Member of Parliament for Constituency no. 34 (Gali)
- Incumbent
- Assumed office 3 April 2012
- Preceded by: Viacheslav Vardania

Personal details
- Born: 1957 (age 68–69) Atara

= Nodik Kvitsinia =

Abkhaz politician and murderer

Nodik Kvitsinia is a member of the People's Assembly of Abkhazia who was convicted for the murder of Russian businessman Sergei Klemantovich and his partner Oksana Skarednova.

==Early life==
Kvitsinia was born in 1957 in the village of Atara, Ochamchira District.

==Political career==
In the March 2012 elections, Kvitsinia successfully ran as an independent candidate for a seat of the 5th convocation of the People's Assembly of Abkhazia in constituency no. 34 (Gali), defeating in the first round two opponents nominated by political parties with 54.52% of the votes.
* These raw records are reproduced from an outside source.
-- ==== Sys2Proof/Machine/Registers.lean ====
section
/-! DEFINITION. Writes of registers (00 R11, R13; 14 R397 to R410, R416, R424; and the register tables of the other
chapters). A register that a row of its own writes goes through that row's operation. -/

namespace Sys2Proof.Machine

/-! ### Values kept -/

/-- An address register: its bits from bit 0 and from `hi` up are reserved. -/
def addrBits (lo hi v : Nat) : W64 := BitVec.ofNat 64 (v % 2 ^ hi / 2 ^ lo * 2 ^ lo)

/-- A ring's configuration: a reserved ring size, and a VECTOR beyond the function's table, leave their field
(14 "Partition registers"; 00 R13).
(Log: DEDUCED, unsafe, entry 104.) -/
def ringCfg (vectors : Nat) (old : W32) (v : Nat) : W32 :=
  let o := old.toNat
  let log := if fld v 0 4 ≤ 10 then fld v 0 4 else fld o 0 4
  let vec := if fld v 5 11 < vectors then fld v 5 11 else fld o 5 11
  BitVec.ofNat 32 (log + fld v 4 1 * 16 + vec * 32 + fld v 16 16 * 65536)

/-- HI_POLL_CFG after a write (14 Table 14.13). -/
def pollCfgWrite (old : W32) (v : Nat) : W32 :=
  let busy := fld v 0 8
  let idle := fld v 8 10
  let ok := decide (2 ≤ busy ∧ busy ≤ 100 ∧ 1 ≤ idle ∧ idle ≤ 1000 ∧ busy ≤ 10 * idle)
  BitVec.ofNat 32 ((if ok then busy + idle * 256 else fld old.toNat 0 18) + fld v 18 1 * 2 ^ 18)

/-- PT_STEP_RECORD_CTRL after a write (13 Table 13.13): writing ARM 1 clears DONE. -/
def stepCtrlWrite (old : W64) (v : Nat) : W64 :=
  BitVec.ofNat 64 (v % 2 ^ 17 + (if bit v 16 then 0 else fld old.toNat 17 1 * 2 ^ 17) + fld v 32 32 * 2 ^ 32)

/-- QM_QUEUE_CFG after a write (14 Table 14.15).
(Log: DEDUCED, unsafe, entry 104.) -/
def queueCfgWrite (vectors : Nat) (old : W32) (v : Nat) : W32 :=
  let o := old.toNat
  let sq := if fld v 0 4 ≤ 10 then fld v 0 4 else fld o 0 4
  let cq := if fld v 4 4 ≤ 10 then fld v 4 4 else fld o 4 4
  let vec := if fld v 9 11 < vectors then fld v 9 11 else fld o 9 11
  BitVec.ofNat 32 (sq + cq * 16 + fld v 8 1 * 256 + vec * 512)

/-- OBS_SNAPSHOT_CFG after a write (15 Table 15.15).
(Log: DEDUCED, unsafe, entry 104.) -/
def snapshotCfgWrite (old : W32) (v : Nat) : W32 :=
  let o := old.toNat
  let i := if fld v 0 16 = 0 ∨ 10 ≤ fld v 0 16 then fld v 0 16 else fld o 0 16
  let l := if fld v 16 4 ≤ 10 then fld v 16 4 else fld o 16 4
  BitVec.ofNat 32 (i + l * 65536)

/-- OBS_STREAM_CFG after a write (15 Table 15.16).
(Log: DEDUCED, unsafe, entry 104.) -/
def streamCfgWrite (old : W32) (v : Nat) : W32 :=
  let o := old.toNat
  let t := if fld v 0 2 = 3 then fld o 0 2 else fld v 0 2
  let l := if fld v 2 4 ≤ 10 then fld v 2 4 else fld o 2 4
  BitVec.ofNat 32 (t + l * 4)

/-- OBS_PKG_CFG after a write (15 Table 15.18). -/
def obsPkgCfgWrite (old : W32) (v : Nat) : W32 :=
  let cap := if 1 ≤ fld v 0 5 ∧ fld v 0 5 ≤ 30 then fld v 0 5 else fld old.toNat 0 5
  BitVec.ofNat 32 (cap + fld v 5 1 * 32 + fld v 8 8 * 256)

/-- FAB_TABLE_INDEX after a write (11 Table 11.15): REFUSED is cleared by a 1. -/
def tableIndexWrite (old : W32) (v : Nat) : W32 :=
  BitVec.ofNat 32 (v % 2 ^ 14 + fld v 16 2 * 65536 + (if bit v 30 then 0 else fld old.toNat 30 1 * 2 ^ 30))

/-- FAB_PLAN_OWNER after a write (11 Table 11.17): the field of a READY or ACTIVE plan stays. -/
def Fab.ownerWrite (f : Fab) (v : Nat) : W32 :=
  BitVec.ofNat 32 ((List.range 16).foldl (fun (n : Nat) k =>
    if f.plan k = .ready ∨ f.plan k = .active then n else setFld n (2 * k) 2 (fld v (2 * k) 2)) f.planOwner.toNat)

/-- FAB_CFG after a write (11 Table 11.19). -/
def fabCfgWrite (old : W32) (v : Nat) : W32 :=
  let t := if 5 ≤ fld v 16 10 ∧ fld v 16 10 ≤ 1000 then fld v 16 10 else fld old.toNat 16 10
  BitVec.ofNat 32 (v % 2 ^ 15 + t * 65536)

/-! ### Partition blocks -/

/-- A write of PT_CTRL (14 R408): with RESET the ENABLE bit of the same write is ignored. -/
def State.writePtCtrl (fn : Fn) (p : Fin 4) (v : Nat) (s : State) : State :=
  if bit v 1 then partitionReset fn p s else if bit v 0 then partitionEnable fn p s else partitionDisable fn p s

/-- A write of QM_GROUP_CTRL: the lower bit acts first.
(Log: DESIGN CHOICE, unsafe, entry 12.) -/
def State.writeGroupCtrl (fn : Fn) (p : Fin 4) (g v : Nat) (s : State) : State :=
  let s := if bit v 0 then groupCreate fn p g s else s
  if bit v 1 then groupDestroy fn p g s else s

/-- A write of QM_QUEUE_CTRL: the lower bits act first.
(Log: DESIGN CHOICE, unsafe, entry 12.) -/
def State.writeQueueCtrl (fn : Fn) (p : Fin 4) (q v : Nat) (s : State) : State :=
  let s := if bit v 0 then queueEnable fn p q s else s
  let s := if bit v 1 then queueDisable fn p q s else s
  if bit v 2 then queueResume fn p q s else s

/-- A write of a partition register that holds what is written: nothing but the register changes, save what the manual
says of an exception ring enabled and of a snapshot interval.
(Log: DEDUCED, unsafe, entry 104.) -/
def Part.store (P : Part) (vectors tick : Nat) (r : PartReg) (v : Nat) : Part :=
  match r with
  | .status =>
    { P with enableRefused := P.enableRefused && !bit v 2, rolledBack := P.rolledBack && !bit v 3 }
  | .numericDefault => if v % 4 < 2 then { P with numericDefault := BitVec.ofNat 32 (v % 4) } else P
  | .epochCfg => { P with epochCfg := BitVec.ofNat 32 (v % 2) }
  | .pageTableBase => { P with pageTableBase := BitVec.ofNat 64 (v % 2 + fld v 16 25 * 65536) }
  | .stepRecordBase => { P with stepRecordBase := addrBits 6 52 v }
  | .stepRecordCtrl => { P with stepRecordCtrl := stepCtrlWrite P.stepRecordCtrl v }
  | .streamTable => { P with streamTable := addrBits 4 56 v }
  | .scTableBase => { P with scTableBase := addrBits 5 52 v }
  | .scTableEntries => if v % 2 ^ 17 ≤ 65536 then { P with scTableEntries := BitVec.ofNat 32 (v % 2 ^ 17) } else P
  | .scCfg => { P with scCfg := BitVec.ofNat 32 (v % 16) }
  | .flowCfg => { P with flowCfg := BitVec.ofNat 64 (P.flowCfg.toNat % 65536 + fld v 16 36 * 65536 + fld v 63 1 * 2 ^ 63) }
  | .windowTable => { P with windowTable := addrBits 6 64 v }
  | .doorbellBase => { P with doorbellBase := addrBits 12 64 v }
  | .summaryBase => { P with summaryBase := addrBits 6 64 v }
  | .statusLineBase => { P with statusLineBase := addrBits 6 64 v }
  | .pollCfg => { P with pollCfg := pollCfgWrite P.pollCfg v }
  | .bar2Base => { P with bar2Base := addrBits 30 64 v }
  | .excRingBase => { P with excRingBase := addrBits 12 64 v }
  | .excRingCfg =>
    let fresh := bit v 4 && !bit P.excRingCfg.toNat 4
    { P with
      excRingCfg := ringCfg vectors P.excRingCfg v, excWritten := if fresh then 0 else P.excWritten,
      excUnsignalled := if fresh then 0 else P.excUnsignalled }
  | .healthRingBase => { P with healthRingBase := addrBits 12 64 v }
  | .healthRingCfg => { P with healthRingCfg := ringCfg vectors P.healthRingCfg v }
  | .traceBase => if P.obsMode = 0 ∧ P.streamIdle = true then { P with obsTraceBase := addrBits 12 64 v } else P
  | .snapshotBase => { P with obsSnapshotBase := addrBits 12 64 v }
  | .snapshotCfg =>
    let P' := { P with obsSnapshotCfg := snapshotCfgWrite P.obsSnapshotCfg v }
    if P.obsMode ≠ 0 ∧ fld P'.obsSnapshotCfg.toNat 0 16 ≠ fld P.obsSnapshotCfg.toNat 0 16 then
      { P' with snapshotDue := P'.firstSnapshot tick }
    else P'
  | .streamAddr => { P with obsStreamAddr := BitVec.ofNat 64 v }
  | .streamCfg =>
    if P.obsMode = 0 ∧ P.streamIdle = true then { P with obsStreamCfg := streamCfgWrite P.obsStreamCfg v } else P
  | .streamHeadAddr => { P with obsStreamHeadAddr := addrBits 3 64 v }
  | .pegBase => { P with obsPegBase := addrBits 6 64 v }
  | .groupSeed g =>
    let G := P.group g
    if G.created then P else P.setGroup g { G with seedReg := BitVec.ofNat 64 v }
  | .groupCfg g =>
    let G := P.group g
    if G.created then P else P.setGroup g { G with cfgReg := BitVec.ofNat 32 (v % 128) }
  | .sqBase q =>
    let Q := P.queue q
    if Q.state = .disabled then P.setQueue q { Q with sqBase := addrBits 12 64 v } else P
  | .cqBase q =>
    let Q := P.queue q
    if Q.state = .disabled then P.setQueue q { Q with cqBase := addrBits 12 64 v } else P
  | .queueCfg q =>
    let Q := P.queue q
    if Q.state = .disabled then P.setQueue q { Q with cfg := queueCfgWrite vectors Q.cfg v } else P
  | .queueIrq q => P.setQueue q { P.queue q with irq := BitVec.ofNat 32 (v % 2 ^ 26) }
  | .queueStatus q =>
    let Q := P.queue q
    P.setQueue q { Q with
      doorbellError := Q.doorbellError && !bit v 2, enableRefused := Q.enableRefused && !bit v 3,
      rolledBack := Q.rolledBack && !bit v 4 }
  | .ctrl | .streamPriority | .streamShare | .streamShareHigh | .epochStatus | .tlbInvalidate | .obsCfg | .filter
  | .counterSel _ | .groupCtrl _ | .groupStatus _ | .queueCtrl _ | .sqHead _ | .cqTail _ => P

/-- A write of a register of partition block p. -/
def State.writePart (fn : Fn) (p : Fin 4) (r : PartReg) (v : Nat) (s : State) : State :=
  match r with
  | .ctrl => s.writePtCtrl fn p v
  | .streamPriority => streamPriorityWrite fn p (BitVec.ofNat 32 v) s
  | .streamShare => streamShareWrite fn p false (BitVec.ofNat 32 v) s
  | .streamShareHigh => streamShareWrite fn p true (BitVec.ofNat 32 v) s
  | .tlbInvalidate => if bit v 0 then tlbInvalidate fn p s else s
  | .obsCfg => obsModeWrite fn p (BitVec.ofNat 32 v) s
  | .filter => counterSelectWrite fn p 16 (BitVec.ofNat 32 v) s
  | .counterSel n => counterSelectWrite fn p n (BitVec.ofNat 32 v) s
  | .groupCtrl g => s.writeGroupCtrl fn p g v
  | .queueCtrl q => s.writeQueueCtrl fn p q v
  | .flowCfg =>
    if s.mayWritePart fn p then
      let t := s.modPart p (fun P => P.store (fnVectors fn) s.tick r v)
      if !(s.part p).flowEnable && (t.part p).flowEnable then t.sendsBegin p else t
    else s
  | .windowTable =>
    if bit v 0 then windowTableReload fn p (BitVec.ofNat 64 v) s
    else if s.mayWritePart fn p then s.modPart p (fun P => P.store (fnVectors fn) s.tick r v) else s
  | _ => if s.mayWritePart fn p then s.modPart p (fun P => P.store (fnVectors fn) s.tick r v) else s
On 10 April, as parliamentary committees were composed, Kvitsinia was elected chairman of the Committee for Agrarian Policy, Natural Resources and Ecology. Kvitsinia was voted out of this post after he had come under investigation for the murder of Sergei Klemantovich and Oksana Skarednova, and on 7 October 2014, Kan Kvarchia was elected his successor.

==Murder of Sergei Klemantovich and Oksana Skarednova==
In September 2012, Sergei Klemantovich, the Director of the Russian-Abkhazian scrap metal joint venture EL-Petroleum — Abkhazia disappeared along with his partner Oksana Skarednova. According to investigators, Kvitsinia organised the kidnapping of the pair on 11 September and held them on the outskirts of Sukhumi. When Klemantovich refused to pay a ransom of 2 million American dollars, Kvitsinia paid his henchmen 15 million rubles for their murder, in the village of Adziubzha, Ochamchira District, on the night of 12 September. Their corpses were subsequently dumped into the well of an uninhabited house.

On 11 October 2013, Kvitsinia's four henchmen were detained, and on 14 October, the bodies of Klemantovich and Skarednova were recovered. On 12 December 2014, Kvitsinia was formally indicted. The trial started on 24 March 2015. On 28 October 2016, Kvitsinia was convicted on the murder charges and sentenced to 16 years of strict regime prison (the prosecution had asked for 20 years).

By 16 November, Kvitsinia, not present during the pronouncement of the verdict, was still at large, and he was officially declared wanted.

On 16 February 2017, the Cassation Chamber of Abkhazia's Supreme Court ordered a retrial. On 22 February, Kvitsinia was arrested in Sukhumi.